The PTSD Presumption is Disputable
The bill signed by Governor Newsom added Labor Code Section 3212.15 to California’s workers’ compensation laws. Among other things, this section of the law states that post-traumatic stress disorder developed by a qualified public safety employee “shall be presumed to arise out of and in the course of the employment.”
In effect, this means that a firefighter or qualifying police officer who develops PTSD is assumed to have a valid workers’ compensation claim. State law presumes that their psychiatric injury is linked to their employment. That being said, the presumption is disputable. An insurer, claims administrator, or employer has the right to submit additional evidence that rebuts causation.
PTSD Presumption Holds for Three Months Per Year of Service (60-Month Maximum)
California law recognizes that PTSD may arise with a delayed onset. Under SB 542, a qualifying public safety employee is entitled to the disputable PTSD presumption following the end of their employment for up to three months per each year of service. As an example, a firefighter employed in Fresno for a period of four years would be entitled to the PTSD workers’ compensation presumption for up to one year after their employment ends.
Notably, the law includes a 60-month maximum statutory limit. After five years have passed since a public safety employee last worked at a qualifying job, they can no longer rely on the PTSD presumption, no matter the length of their employment.
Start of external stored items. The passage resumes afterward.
-- ==== Sys2Proof/Machine/GateCmds.lean ====
section
/-! DEFINITION. Gate commands: CLOSE, OPEN, RESET and LOAD of an island, from acceptance to result (R24, R25, R28, R29,
R36, R37, R415). -/

namespace Sys2Proof.Machine

/-- RESULT of GLB_GATE_STATUS (R37). -/
def gateResult (r : Nat) (s : State) : State := s.set F.GLB_GATE_STATUS_RESULT r

/-- An expiry flag of a host port sets (R35). -/
def gateExpired (party : Nat) (s : State) : State :=
  if party = 1 then raise 4 (s.set F.GLB_GATE_STATUS_HOST_A_EXPIRED 1)
  else if party = 2 then raise 4 (s.set F.GLB_GATE_STATUS_HOST_B_EXPIRED 1)
  else s

/-- The condition of the Islands table (R24, R25, R343). -/
def State.gateAccepts (s : State) (i cmd : Nat) : Bool :=
  if i = 0 then false
  else if 1 ≤ i ∧ i ≤ 4 then true
  else if i = 5 then
    !s.furrowArmed && (decide (cmd ≤ 2) ||
      (!(match s.mem.retire with | some j => !j.copied | none => false) && s.mem.freqChange.isNone))
  else if i = 6 then (List.range 16).all fun ch => s.dmaState ch != 2 && s.dmaState ch != 3
  else if 7 ≤ i ∧ i ≤ 10 then !s.furrowArmed && s.f (F.MEM_Snn_STATUS_STATE (i - 7)) == 2
  else if 11 ≤ i ∧ i ≤ 13 then !s.furrowArmed
  else if i = 14 then !s.furrowArmed && s.pln.motion == .rest
  else if 16 ≤ i ∧ i < 50 then s.role tileBase (i - 16) != 0
  else if 64 ≤ i ∧ i < 89 then s.role sliceBase (i - 64) != 0
  else !s.furrowArmed || s.groupState (i - 96) == 4 ||
    (match s.jobs.run with | some r => r.groupsFallow.testBit (i - 96) | none => false)

/-- The command running ends (R37): BUSY clears and vector 4 is raised (R294). -/
def gateEnd (r : Nat) (s : State) : State :=
  raise 4 (gateResult r ({ s with gateCmd := none }.set F.GLB_GATE_STATUS_BUSY 0))

/-- Requests a forced close leaves without a reply count as never applied; their requesters present them again (R29). -/
def gateForget (i : Nat) (s : State) : State :=
  let g := s.gate i
  let again := g.accepted.map fun (e : Req × Nat) => (i, e.1)
  { s.setGate i { g with accepted := [] } with retrying := again ++ s.retrying }

/-- The gate has closed: CLOSE leaves the island out of service, RESET and LOAD hold it in reset (R28, R36, R37). -/
def gateClosed (c : GateCmd) (s : State) : State :=
  let i := c.island
  let s := if i = 5 then latchFurrow s else s
  let s := s.setGate i { s.gate i with st := .closed }
  if c.cmd = 1 then
    gateEnd (if c.forced then 4 else 0) (s.setGate i { s.gate i with outOfService := true })
  else islandReset i s

/-- A gate command of a party or an engine (R37): 1 CLOSE, 2 OPEN, 3 RESET, 4 LOAD. During a start every command is
BUSY (R431). -/
def gateCommand (cmd i : Nat) (s : State) : State :=
  if s.gateCmd.isSome ∨ s.f F.GLB_BOOT_STATUS_STATE = 1 then gateResult 1 s
  else
    let s := s.set F.GLB_GATE_STATUS_ISLAND i
    let conclude := fun (r : Nat) => raise 4 (gateResult r s)
    if !islandAssigned i ∨ islandFused s.cls i then conclude 3
    else if cmd = 0 ∨ 5 ≤ cmd ∨ !s.gateAccepts i cmd then conclude 2
    else
      let g := s.gate i
      if cmd = 2 then
        if g.st = .opened then conclude 0
        else if g.outOfService then
          raise 4 (gateResult 0 (let s := s.setGate i { g with st := .opened, outOfService := false }
            if i = 1 then drainEvents s else s))
        else conclude 2
      else if (alGet s.gates i).isNone then conclude 2
      else
        let c : GateCmd := ⟨cmd, i, false⟩
        let s := { s with gateCmd := some c }.set F.GLB_GATE_STATUS_BUSY 1
        if g.st = .closed then gateClosed c (s.setGate i { s.gate i with outOfService := false })
        else s.setGate i { g with st := .closing, outOfService := false }

/-- GATE_DRAIN_DONE: a closing gate has no accepted and no issued request without its reply, and closes (R28). -/
def gateDrainDone (i : Nat) (s : State) : State :=
  let g := s.gate i
  if g.st ≠ .closing ∨ !g.accepted.isEmpty ∨ s.issued i ≠ 0 then s
  else match s.gateCmd with
    | some c => if c.island = i then gateClosed c s else s.setGate i { g with st := .closed }
    | none => s.setGate i { g with st := .closed }

/-- GATE_DRAIN_LIMIT: the drain limit has passed, and the gate closes with replies outstanding (R29). -/
def gateDrainLimit (i : Nat) (s : State) : State :=
  let g := s.gate i
  match s.gateCmd with
  | some c =>
    if c.island ≠ i ∨ g.st ≠ .closing then s
    else
      let n := g.accepted.length + s.issued i
      let c := { c with forced := decide (0 < n) }
      let s := { s with gateCmd := some c }.set F.GLB_GATE_STATUS_OUTSTANDING (satN 8 n)
      gateClosed c (gateForget i s)
  | none => s

/-- What the release of an island brings besides its registers (R126, R133, R180, R207, R307, R312). -/
def releaseEffects (i : Nat) (pass : Bool) (s : State) : State :=
  if i = 1 then drainEvents s
  else if i = 5 then
    rereadStart (sowAuditEnable (s.on F.SOW_AUDIT_CTRL_ENABLE) (harrowAuditEnable (s.on F.HRW_AUDIT_CTRL_ENABLE) s))
  else if i = 14 then showRaw s
  else if 16 ≤ i ∧ i < 50 then returnTile (i - 16) pass s
  else if 64 ≤ i ∧ i < 89 then returnSlice (i - 64) pass s
  else if 96 ≤ i ∧ i < 120 then (if s.furrowArmed then s else trainStart (i - 96) 0 s)
  else s

/-- ISLAND_RESET_DONE: the island held in reset by RESET or LOAD is released: what the loader read passes its checks,
its layers apply and its gate opens; else it stays closed and out of service (R37, R415). `pass` is the self-test of a
tile or slice, and for any other island whether its release succeeds. -/
def islandResetDone (pass : Bool) (s : State) : State :=
  match s.gateCmd with
  | none => s
  | some c =>
    let i := c.island
    let g := s.gate i
    if g.st ≠ .closed ∨ c.cmd = 1 then s
    else
      let tested := decide (16 ≤ i ∧ i < 50) || decide (64 ≤ i ∧ i < 89)
      match reloadFail i (c.cmd == 4) s with
      | some e => gateEnd 5 (nvlFail s.activeSlot e (s.setGate i { g with outOfService := true }))
      | none =>
        if !pass && !tested then gateEnd 5 (s.setGate i { g with outOfService := true })
        else
          let s := applyLayers i false s.activeSlot s
          let s := s.setGate i { g with st := .opened, outOfService := false }
          gateEnd (if c.forced then 4 else 0) (releaseEffects i pass s)

/-- State of a gate in GLB_GATE_STATUS: 0 open, 1 closing, 2 closed. -/
def State.gateCode (s : State) (i : Nat) : Nat :=
  if i = 0 then 0 else match (s.gate i).st with | .opened => 0 | .closing => 1 | .closed => 2

/-- NOT_OPEN of GLB_GATE_STATE_k: fused-off and unassigned islands read 1 (R37). -/
def State.gateWord (s : State) (k : Nat) : Nat :=
  maskOf ((List.range 32).filter fun b =>
    let i := 32 * k + b
    !islandAssigned i || islandFused s.cls i || !s.islandOpen i)

end Sys2Proof.Machine
end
Most Recent Definition of PTSD in the American Psychiatric Association DSM Holds
Similar to other psychological injuries, PTSD is still not fully understood. It is a complicated medical condition. As defined by the Mayo Clinic, post-traumatic stress disorder (PTSD) is a serious, life-altering “mental health condition that’s triggered by a terrifying event.” For the purposes of SB 542, PTSD is defined in reference to the most recent definition that is used and accepted by the American Psychiatric Association in the Diagnostic and Statistical Manual of Mental Disorders (DSM).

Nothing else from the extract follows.